-- ==== Sys2Proof/Laws/KeepsForward.lean ====
section
/-! SUPPORT. Generated: the operations of Machine/Forward.lean leave the queue and the canonical form alone. -/

namespace Sys2Proof.Machine

set_option autoImplicit false
set_option linter.unusedTactic false
set_option linter.unreachableTactic false
set_option linter.unusedSimpArgs false

variable {P : Prop} {Q : List Instr}

theorem State.create_keeps {s : State} (h : s.Keeps P Q) (src : Nat) (up : Bool) (onu ctx : Nat) (fr : List Byte) (x : Parsed) : (State.create s src up onu ctx fr x).Keeps P Q := by
  unfold State.create
  repeat' first
    | with_reducible exact h
    | with_reducible assumption
    | simp only [↓keeps_upd]
    | with_reducible apply State.newBuf_keeps
    | with_reducible apply State.noBuf_keeps
    | with_reducible apply State.epochRef_keeps
    | intro _
    | refine fst_keeps (by assumption) ?_
    | refine snd_keeps (by assumption) ?_
    | split
    | dsimp only


theorem State.overrun_keeps {s : State} (h : s.Keeps P Q) (src : Source) (addr : Nat) : (State.overrun s src addr).Keeps P Q := by
  unfold State.overrun
  repeat' first
    | with_reducible exact h
    | with_reducible assumption
    | simp only [↓keeps_upd]
    | with_reducible apply State.raise_keeps
    | intro _
    | refine fst_keeps (by assumption) ?_
    | refine snd_keeps (by assumption) ?_
    | split
    | dsimp only


theorem State.intake_keeps {s : State} (h : s.Keeps P Q) (n : Nat) (isl : Source) (fr : List Byte) (full : Bool) (x : Parsed) : (State.intake s n isl fr full x).Keeps P Q := by
  unfold State.intake
  repeat' first
    | with_reducible exact h
    | with_reducible assumption
    | simp only [↓keeps_upd]
    | with_reducible apply State.inc_keeps
    | with_reducible apply State.admits_keeps
    | with_reducible apply State.overrun_keeps
    | with_reducible apply State.create_keeps
    | intro _
    | refine fst_keeps (by assumption) ?_
    | refine snd_keeps (by assumption) ?_
    | split
    | dsimp only


theorem State.intakeUp_keeps {s : State} (h : s.Keeps P Q) (p : Fin 32) (sd onu ctx ctxCls : Nat) (fr : List Byte) (full : Bool) : (State.intakeUp s p sd onu ctx ctxCls fr full).Keeps P Q := by
  unfold State.intakeUp
  repeat' first
    | with_reducible exact h
    | with_reducible assumption
    | simp only [↓keeps_upd]
    | with_reducible apply State.overrun_keeps
    | with_reducible apply State.create_keeps
    | intro _
    | refine fst_keeps (by assumption) ?_
    | refine snd_keeps (by assumption) ?_
    | split
    | dsimp only


theorem State.setFlow_keeps {s : State} (h : s.Keeps P Q) (f : Nat) (x : Flow) : (State.setFlow s f x).Keeps P Q := by
  unfold State.setFlow
  repeat' first
    | with_reducible exact h
    | with_reducible assumption
    | simp only [↓keeps_upd]
    | intro _
    | refine fst_keeps (by assumption) ?_
    | refine snd_keeps (by assumption) ?_
    | split
    | dsimp only


theorem State.setCtx_keeps {s : State} (h : s.Keeps P Q) (k : Nat) (x : Option Ctx) : (State.setCtx s k x).Keeps P Q := by
  unfold State.setCtx
  repeat' first
    | with_reducible exact h
    | with_reducible assumption
    | simp only [↓keeps_upd]
    | intro _
    | refine fst_keeps (by assumption) ?_
    | refine snd_keeps (by assumption) ?_
    | split
    | dsimp only


theorem State.setGuild_keeps {s : State} (h : s.Keeps P Q) (g : Nat) (x : Guild) : (State.setGuild s g x).Keeps P Q := by
  unfold State.setGuild
  repeat' first
    | with_reducible exact h
    | with_reducible assumption
    | simp only [↓keeps_upd]
    | intro _
    | refine fst_keeps (by assumption) ?_
    | refine snd_keeps (by assumption) ?_
    | split
    | dsimp only


theorem State.markNoGuild_keeps {s : State} (h : s.Keeps P Q) (c : Nat) : (State.markNoGuild s c).Keeps P Q := by
  unfold State.markNoGuild
  repeat' first
    | with_reducible exact h
    | with_reducible assumption
    | simp only [↓keeps_upd]
    | with_reducible apply State.wr_keeps
    | with_reducible apply State.raise_keeps
    | intro _
    | refine fst_keeps (by assumption) ?_
    | refine snd_keeps (by assumption) ?_
    | split
    | dsimp only


theorem State.dropDesc_keeps {s : State} (h : s.Keeps P Q) (d : Desc) : (State.dropDesc s d).Keeps P Q := by
  unfold State.dropDesc
  repeat' first
    | with_reducible exact h
    | with_reducible assumption
    | simp only [↓keeps_upd]
    | with_reducible apply State.unref_keeps
    | with_reducible apply State.epochUnref_keeps
    | intro _
    | refine fst_keeps (by assumption) ?_
    | refine snd_keeps (by assumption) ?_
    | split
    | dsimp only


theorem State.storeInFlight_keeps {s : State} (h : s.Keeps P Q) : (State.storeInFlight s).Keeps P Q := by
  unfold State.storeInFlight
  repeat' first
    | with_reducible exact h
    | with_reducible assumption
    | simp only [↓keeps_upd]
    | with_reducible apply State.wr_keeps
    | intro _
    | refine fst_keeps (by assumption) ?_
    | refine snd_keeps (by assumption) ?_
    | split
    | dsimp only


theorem State.modFlight_keeps {s : State} (h : s.Keeps P Q) (id : Nat) (f : Flight → Flight) : (State.modFlight s id f).Keeps P Q := by
  unfold State.modFlight
  repeat' first
    | with_reducible exact h
    | with_reducible assumption
    | simp only [↓keeps_upd]
    | intro _
    | refine fst_keeps (by assumption) ?_
    | refine snd_keeps (by assumption) ?_
    | split
    | dsimp only


theorem State.seen_keeps {s : State} (h : s.Keeps P Q) (d : Desc) : (State.seen s d).Keeps P Q := by
  unfold State.seen
  repeat' first
    | with_reducible exact h
    | with_reducible assumption
    | simp only [↓keeps_upd]
    | intro _
    | refine fst_keeps (by assumption) ?_
    | refine snd_keeps (by assumption) ?_
    | split
    | dsimp only


theorem State.startPass_keeps {s : State} (h : s.Keeps P Q) (id : Nat) (d : Desc) (at_ : Nat × Nat × Nat) : (State.startPass s id d at_).Keeps P Q := by
  unfold State.startPass
  repeat' first
    | with_reducible exact h
    | with_reducible assumption
    | simp only [↓keeps_upd]
    | with_reducible apply State.setCtx_keeps
    | with_reducible apply State.setGuild_keeps
    | with_reducible apply State.seen_keeps
    | with_reducible apply State.modFlight_keeps
    | with_reducible apply State.place_keeps
    | intro _
    | refine fst_keeps (by assumption) ?_
    | refine snd_keeps (by assumption) ?_
    | split
    | dsimp only


theorem State.takeNew_keeps {s : State} (h : s.Keeps P Q) (d : Desc) : (State.takeNew s d).1.Keeps P Q := by
  unfold State.takeNew
  repeat' first
    | with_reducible exact h
    | with_reducible assumption
    | simp only [↓keeps_upd]
    | with_reducible apply State.inc_keeps
    | with_reducible apply State.dropDesc_keeps
    | with_reducible apply State.raiseLimited_keeps
    | with_reducible apply State.issue_keeps
    | with_reducible apply State.setFlow_keeps
    | with_reducible apply State.storeInFlight_keeps
    | intro _
    | refine fst_keeps (by assumption) ?_
    | refine snd_keeps (by assumption) ?_
    | split
    | dsimp only


theorem State.forget_keeps {s : State} (h : s.Keeps P Q) (id : Nat) : (State.forget s id).Keeps P Q := by
  unfold State.forget
  repeat' first
    | with_reducible exact h
    | with_reducible assumption
    | simp only [↓keeps_upd]
    | intro _
    | refine fst_keeps (by assumption) ?_
    | refine snd_keeps (by assumption) ?_
    | split
    | dsimp only


theorem State.complete_keeps {s : State} (h : s.Keeps P Q) (id : Nat) (d : Desc) (lost : Bool) : (State.complete s id d lost).Keeps P Q := by
  unfold State.complete
  repeat' first
    | with_reducible exact h
    | with_reducible assumption
    | simp only [↓keeps_upd]
    | with_reducible apply State.forget_keeps
    | with_reducible apply State.inc_keeps
    | with_reducible apply State.dropDesc_keeps
    | with_reducible apply State.storeInFlight_keeps
    | with_reducible apply State.modFlight_keeps
    | with_reducible apply State.place_keeps
    | intro _
    | refine fst_keeps (by assumption) ?_
    | refine snd_keeps (by assumption) ?_
    | split
    | dsimp only


theorem State.dispatch_keeps {s : State} (h : s.Keeps P Q) (pre l : List SrtIn) : (State.dispatch s pre l).Keeps P Q := by
  induction l generalizing s pre with
  | nil => exact h
  | cons x l ih =>
    cases x <;> unfold State.dispatch
    all_goals
      repeat' first
        | with_reducible exact h
        | with_reducible apply ih
        | simp only [↓keeps_upd]
        | with_reducible apply State.startPass_keeps
        | with_reducible apply State.inc_keeps
        | with_reducible apply State.complete_keeps
        | with_reducible apply State.takeNew_keeps
        | with_reducible apply State.markNoGuild_keeps
        | split
        | dsimp only


theorem State.setExc_keeps {s : State} (h : s.Keeps P Q) (k : Nat) (x : ExcBkt) : (State.setExc s k x).Keeps P Q := by
  unfold State.setExc
  repeat' first
    | with_reducible exact h
    | with_reducible assumption
    | simp only [↓keeps_upd]
    | intro _
    | refine fst_keeps (by assumption) ?_
    | refine snd_keeps (by assumption) ?_
    | split
    | dsimp only


theorem State.excPass_keeps {s : State} (h : s.Keeps P Q) (r total rate : Nat) (totalRate totalBurst : Nat) : (State.excPass s r total rate totalRate totalBurst).1.Keeps P Q := by
  unfold State.excPass
  repeat' first
    | with_reducible exact h
    | with_reducible assumption
    | simp only [↓keeps_upd]
    | with_reducible apply State.refill_keeps
    | with_reducible apply State.setExc_keeps
    | with_reducible apply State.inc_keeps
    | intro _
    | refine fst_keeps (by assumption) ?_
    | refine snd_keeps (by assumption) ?_
    | split
    | dsimp only


theorem State.toSteward_keeps {s : State} (h : s.Keeps P Q) (o : ExcOut) : (State.toSteward s o).Keeps P Q := by
  unfold State.toSteward
  repeat' first
    | with_reducible exact h
    | with_reducible assumption
    | simp only [↓keeps_upd]
    | with_reducible apply State.refill_keeps
    | with_reducible apply State.setExc_keeps
    | with_reducible apply State.inc_keeps
    | with_reducible apply State.unref_keeps
    | intro _
    | refine fst_keeps (by assumption) ?_
    | refine snd_keeps (by assumption) ?_
    | split
    | dsimp only


theorem State.exception_keeps {s : State} (h : s.Keeps P Q) (d : Desc) (mirror : Bool) : (State.exception s d mirror).Keeps P Q := by
  unfold State.exception
  repeat' first
    | with_reducible exact h
    | with_reducible assumption
    | simp only [↓keeps_upd]
    | with_reducible apply State.mirror_keeps
    | with_reducible apply State.excPass_keeps
    | with_reducible apply State.unref_keeps
    | with_reducible apply State.inc_keeps
    | intro _
    | refine fst_keeps (by assumption) ?_
    | refine snd_keeps (by assumption) ?_
    | split
    | dsimp only


theorem State.toEnq_keeps {s : State} (h : s.Keeps P Q) (x : EnqIn) : (State.toEnq s x).Keeps P Q := by
  unfold State.toEnq
  repeat' first
    | with_reducible exact h
    | with_reducible assumption
    | simp only [↓keeps_upd]
    | intro _
    | refine fst_keeps (by assumption) ?_
    | refine snd_keeps (by assumption) ?_
    | split
    | dsimp only


theorem State.mirrorCopy_keeps {s0 : State} (h : s0.Keeps P Q) (d : Desc) (m : Nat) (yellow : Option Bool) : (State.mirrorCopy s0 d m yellow).Keeps P Q := by
  unfold State.mirrorCopy
  repeat' first
    | with_reducible exact h
    | with_reducible assumption
    | simp only [↓keeps_upd]
    | with_reducible apply State.inc_keeps
    | with_reducible apply State.exception_keeps
    | with_reducible apply State.toEnq_keeps
    | intro _
    | refine fst_keeps (by assumption) ?_
    | refine snd_keeps (by assumption) ?_
    | split
    | dsimp only


theorem State.setRef_keeps {s : State} (h : s.Keeps P Q) (h n : Nat) : (State.setRef s h n).Keeps P Q := by
  unfold State.setRef
  repeat' first
    | with_reducible exact h
    | with_reducible assumption
    | simp only [↓keeps_upd]
    | with_reducible apply State.setBuf_keeps
    | intro _
    | refine fst_keeps (by assumption) ?_
    | refine snd_keeps (by assumption) ?_
    | split
    | dsimp only


theorem State.treeBufs_keeps {s : State} (h : s.Keeps P Q) (d : Desc) (bytes : List Byte) (n left : Nat) :
    (State.treeBufs s d bytes n left).1.Keeps P Q := by
  induction n generalizing s left with
  | zero => exact h
  | succ n ih =>
    unfold State.treeBufs
    repeat' first
      | with_reducible exact h
      | with_reducible apply ih
      | with_reducible apply State.setRef_keeps
      | with_reducible apply State.newBuf_keeps
      | with_reducible apply State.raiseLimited_keeps
      | with_reducible apply State.count_keeps
      | split
      | dsimp only


theorem State.replicate_keeps {s : State} (h : s.Keeps P Q) (d : Desc) (ep : Nat) : (State.replicate s d ep).Keeps P Q := by
  unfold State.replicate
  repeat' first
    | with_reducible exact h
    | with_reducible assumption
    | simp only [↓keeps_upd]
    | with_reducible apply State.inc_keeps
    | with_reducible apply State.unref_keeps
    | with_reducible apply State.epochUnref_keeps
    | with_reducible apply State.policed_keeps
    | with_reducible apply State.setRef_keeps
    | with_reducible apply State.treeBufs_keeps
    | with_reducible apply State.toEnq_keeps
    | with_reducible apply State.count_keeps
    | with_reducible apply State.mirrorCopy_keeps
    | with_reducible apply foldl_keeps
    | intro _
    | refine fst_keeps (by assumption) ?_
    | refine snd_keeps (by assumption) ?_
    | split
    | dsimp only


theorem State.releaseDesc_keeps {s : State} (h : s.Keeps P Q) (d : Desc) : (State.releaseDesc s d).Keeps P Q := by
  unfold State.releaseDesc
  repeat' first
    | with_reducible exact h
    | with_reducible assumption
    | simp only [↓keeps_upd]
    | with_reducible apply State.count_keeps
    | with_reducible apply State.dropDesc_keeps
    | with_reducible apply State.toEnq_keeps
    | with_reducible apply State.epochUnref_keeps
    | with_reducible apply State.setRef_keeps
    | with_reducible apply State.mirrorCopy_keeps
    | with_reducible apply State.exception_keeps
    | with_reducible apply State.replicate_keeps
    | intro _
    | refine fst_keeps (by assumption) ?_
    | refine snd_keeps (by assumption) ?_
    | split
    | dsimp only


theorem State.releasePkt_keeps {s : State} (h : s.Keeps P Q) (f : Flight) : (State.releasePkt s f).Keeps P Q := by
  unfold State.releasePkt
  repeat' first
    | with_reducible exact h
    | with_reducible assumption
    | simp only [↓keeps_upd]
    | with_reducible apply State.dropDesc_keeps
    | with_reducible apply State.releaseDesc_keeps
    | intro _
    | refine fst_keeps (by assumption) ?_
    | refine snd_keeps (by assumption) ?_
    | split
    | dsimp only


theorem State.releaseFlow_keeps {s : State} (h : s.Keeps P Q) (flow n : Nat) : (State.releaseFlow s flow n).Keeps P Q := by
  induction n generalizing s with
  | zero => exact h
  | succ n ih =>
    unfold State.releaseFlow
    repeat' first
      | with_reducible exact h
      | with_reducible apply ih
      | with_reducible apply State.releasePkt_keeps
      | with_reducible apply State.setFlow_keeps
      | with_reducible apply State.forget_keeps
      | split
      | dsimp only


end Sys2Proof.Machine
end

● **Task to complete**: In the records above, some lines hold the word "linter"; copy each such line.

● **Exercise output**:
set_option linter.unusedTactic false
set_option linter.unreachableTactic false
set_option linter.unusedSimpArgs false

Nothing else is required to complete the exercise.